The increased platelet count in the course of neoplastic disease is detrimental and favors the risk of thrombosis which can be the first manifestation of neoplastic disease [92]. Hypercoagulability and excessive thrombin generation, which are commonly observed in the course of malignancy, may contribute to thrombosis in cancer patients, which in fact can be the first symptoms among cancer patients [93].

Targeting platelets in cancer treatment

A wealth of data in the available literature provides information that targeting platelets in cancer treatment would be beneficial [94,95,96,97,98]. Only single studies indicate contrary properties to such an approach [99, 100]. The multitude of reports on this topic highlights the fact that this issue could benefit from being subjected to a separate review. However, Table 1, specially prepared for the purposes of this review, summarizes the main targets of antiplatelet therapy, their best known inhibitors, along with their mechanisms of action and the effect they have on cancer (Table 1). In the clinic, the targeting of only cyclooxygenase molecules is well-characterized [94,95,96, 101,102,103]. Studies concerning other platelet targets (P2Y12, glycoproteins, integrins, L-, P-selectins, PAR-1,-4, thrombin activity, podoplanin-CLEC-2) have so far been utilized mainly on cell lines or animal models [64, 104,105,106,107,108,109]. The targeting of cancer cell-platelet interaction reduces both metastasis and thrombosis [97, 110,111,112,113]. However, this interaction is still not completely understood, thus future studies are required to explicitly explain the role of anti-platelet therapy in cancer prevention and treatment.

Table 1  Targeting platelets in cancer treatment

Conclusions

There is growing evidence for a close relationship between platelets and cancer development.

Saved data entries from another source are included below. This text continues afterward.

@[simp] theorem modObtEntry_fields (s : State) (k : Nat) (f : ObtEntry → ObtEntry) :
    (s.modObtEntry k f).pending = s.pending ∧ (s.modObtEntry k f).build = s.build ∧
    (s.modObtEntry k f).ties = s.ties ∧ (s.modObtEntry k f).ph = s.ph ∧ (s.modObtEntry k f).regs = s.regs ∧
    (s.modObtEntry k f).cfg = s.cfg ∧ (s.modObtEntry k f).ep = s.ep ∧ (s.modObtEntry k f).queues = s.queues ∧
    (s.modObtEntry k f).push = s.push ∧ (s.modObtEntry k f).arb = s.arb ∧ (s.modObtEntry k f).tags = s.tags ∧
    (s.modObtEntry k f).slots = s.slots ∧ (s.modObtEntry k f).works = s.works ∧ (s.modObtEntry k f).luns = s.luns ∧
    (s.modObtEntry k f).chans = s.chans ∧ (s.modObtEntry k f).frames = s.frames ∧
    (s.modObtEntry k f).words = s.words ∧ (s.modObtEntry k f).spares = s.spares ∧ (s.modObtEntry k f).accs = s.accs ∧
    (s.modObtEntry k f).obtLo = s.obtLo ∧ (s.modObtEntry k f).obtDoomed = s.obtDoomed ∧
    (s.modObtEntry k f).rlt = s.rlt ∧ (s.modObtEntry k f).ledger = s.ledger ∧
    (s.modObtEntry k f).ledgerLo = s.ledgerLo ∧ (s.modObtEntry k f).adv = s.adv ∧
    (s.modObtEntry k f).deferred = s.deferred ∧ (s.modObtEntry k f).carry = s.carry ∧
    (s.modObtEntry k f).dma = s.dma ∧ (s.modObtEntry k f).rings = s.rings ∧ (s.modObtEntry k f).wheels = s.wheels ∧
    (s.modObtEntry k f).irq = s.irq ∧ (s.modObtEntry k f).bays = s.bays ∧ (s.modObtEntry k f).gov = s.gov ∧
    (s.modObtEntry k f).calUnit = s.calUnit ∧ (s.modObtEntry k f).rawGroups = s.rawGroups ∧
    (s.modObtEntry k f).writeBacks = s.writeBacks ∧ (s.modObtEntry k f).test = s.test ∧
    (s.modObtEntry k f).inj = s.inj ∧ (s.modObtEntry k f).trace = s.trace ∧
    (s.modObtEntry k f).counters = s.counters ∧ (s.modObtEntry k f).saturated = s.saturated ∧
    (s.modObtEntry k f).deviceTime = s.deviceTime ∧ (s.modObtEntry k f).follower = s.follower ∧
    (s.modObtEntry k f).stamp = s.stamp ∧ (s.modObtEntry k f).nextWork = s.nextWork ∧
    (s.modObtEntry k f).fresh = s.fresh :=   ⟨rfl, rfl, rfl, rfl, rfl, rfl, rfl, rfl, rfl, rfl, rfl, rfl, rfl, rfl, rfl, rfl, rfl, rfl, rfl, rfl, rfl, rfl,
    rfl, rfl, rfl, rfl, rfl, rfl, rfl, rfl, rfl, rfl, rfl, rfl, rfl, rfl, rfl, rfl, rfl, rfl, rfl, rfl, rfl, rfl,
    rfl, rfl⟩

@[simp] theorem setRltEntry_fields (s : State) (k : Nat) (x : RltEntry) :
    (s.setRltEntry k x).pending = s.pending ∧ (s.setRltEntry k x).build = s.build ∧
    (s.setRltEntry k x).ties = s.ties ∧ (s.setRltEntry k x).ph = s.ph ∧ (s.setRltEntry k x).regs = s.regs ∧
    (s.setRltEntry k x).cfg = s.cfg ∧ (s.setRltEntry k x).ep = s.ep ∧ (s.setRltEntry k x).queues = s.queues ∧
    (s.setRltEntry k x).push = s.push ∧ (s.setRltEntry k x).arb = s.arb ∧ (s.setRltEntry k x).tags = s.tags ∧
    (s.setRltEntry k x).slots = s.slots ∧ (s.setRltEntry k x).works = s.works ∧ (s.setRltEntry k x).luns = s.luns ∧
    (s.setRltEntry k x).chans = s.chans ∧ (s.setRltEntry k x).frames = s.frames ∧
    (s.setRltEntry k x).words = s.words ∧ (s.setRltEntry k x).spares = s.spares ∧ (s.setRltEntry k x).accs = s.accs ∧
    (s.setRltEntry k x).obt = s.obt ∧ (s.setRltEntry k x).obtLo = s.obtLo ∧
    (s.setRltEntry k x).obtDoomed = s.obtDoomed ∧ (s.setRltEntry k x).ledger = s.ledger ∧
    (s.setRltEntry k x).ledgerLo = s.ledgerLo ∧ (s.setRltEntry k x).adv = s.adv ∧
    (s.setRltEntry k x).deferred = s.deferred ∧ (s.setRltEntry k x).carry = s.carry ∧
    (s.setRltEntry k x).dma = s.dma ∧ (s.setRltEntry k x).rings = s.rings ∧ (s.setRltEntry k x).wheels = s.wheels ∧
    (s.setRltEntry k x).irq = s.irq ∧ (s.setRltEntry k x).bays = s.bays ∧ (s.setRltEntry k x).gov = s.gov ∧
    (s.setRltEntry k x).calUnit = s.calUnit ∧ (s.setRltEntry k x).rawGroups = s.rawGroups ∧
    (s.setRltEntry k x).writeBacks = s.writeBacks ∧ (s.setRltEntry k x).test = s.test ∧
    (s.setRltEntry k x).inj = s.inj ∧ (s.setRltEntry k x).trace = s.trace ∧
    (s.setRltEntry k x).counters = s.counters ∧ (s.setRltEntry k x).saturated = s.saturated ∧
    (s.setRltEntry k x).deviceTime = s.deviceTime ∧ (s.setRltEntry k x).follower = s.follower ∧
    (s.setRltEntry k x).stamp = s.stamp ∧ (s.setRltEntry k x).nextWork = s.nextWork ∧
    (s.setRltEntry k x).fresh = s.fresh :=   ⟨rfl, rfl, rfl, rfl, rfl, rfl, rfl, rfl, rfl, rfl, rfl, rfl, rfl, rfl, rfl, rfl, rfl, rfl, rfl, rfl, rfl, rfl,
    rfl, rfl, rfl, rfl, rfl, rfl, rfl, rfl, rfl, rfl, rfl, rfl, rfl, rfl, rfl, rfl, rfl, rfl, rfl, rfl, rfl, rfl,
    rfl, rfl⟩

This specific cross-talk between tumor cells and platelets has been noticed by many authors. Taking into the account the role of platelets in the development of cancer, we have decided to introduce a new term: tumor associated platelets—TAPs. To the best of our knowledge, so far nobody has used this term. Platelets are indirectly activated by tumor cells via coagulation activation induced mainly by TF present on tumor cells. Activated platelets protect tumor cells against cytotoxic activity of NK cells, surrounding them and forming tumor cell-platelet aggregates. Activated platelets also release a number of factors from their granules that can enhance the development of the tumor microenvironment, vascular neoangiogenesis and in consequence metastasis formation. On the other hand, it also has been indicated that factors released from platelets can induce a cytotoxic effect on the proliferating neoplastic cells, and even enhance apoptosis. In respect to the above mentioned information it should be noted that TAPs’ role seems to be more complex as compared to tumor associated neutrophils and macrophages, which does not allow for the easy division of TAPs into TAP P1 and TAP P2. Nevertheless, better exploring the interactions between platelets and tumor cells could help to propose new therapeutic goals that support or improve the effectiveness of cancer treatment.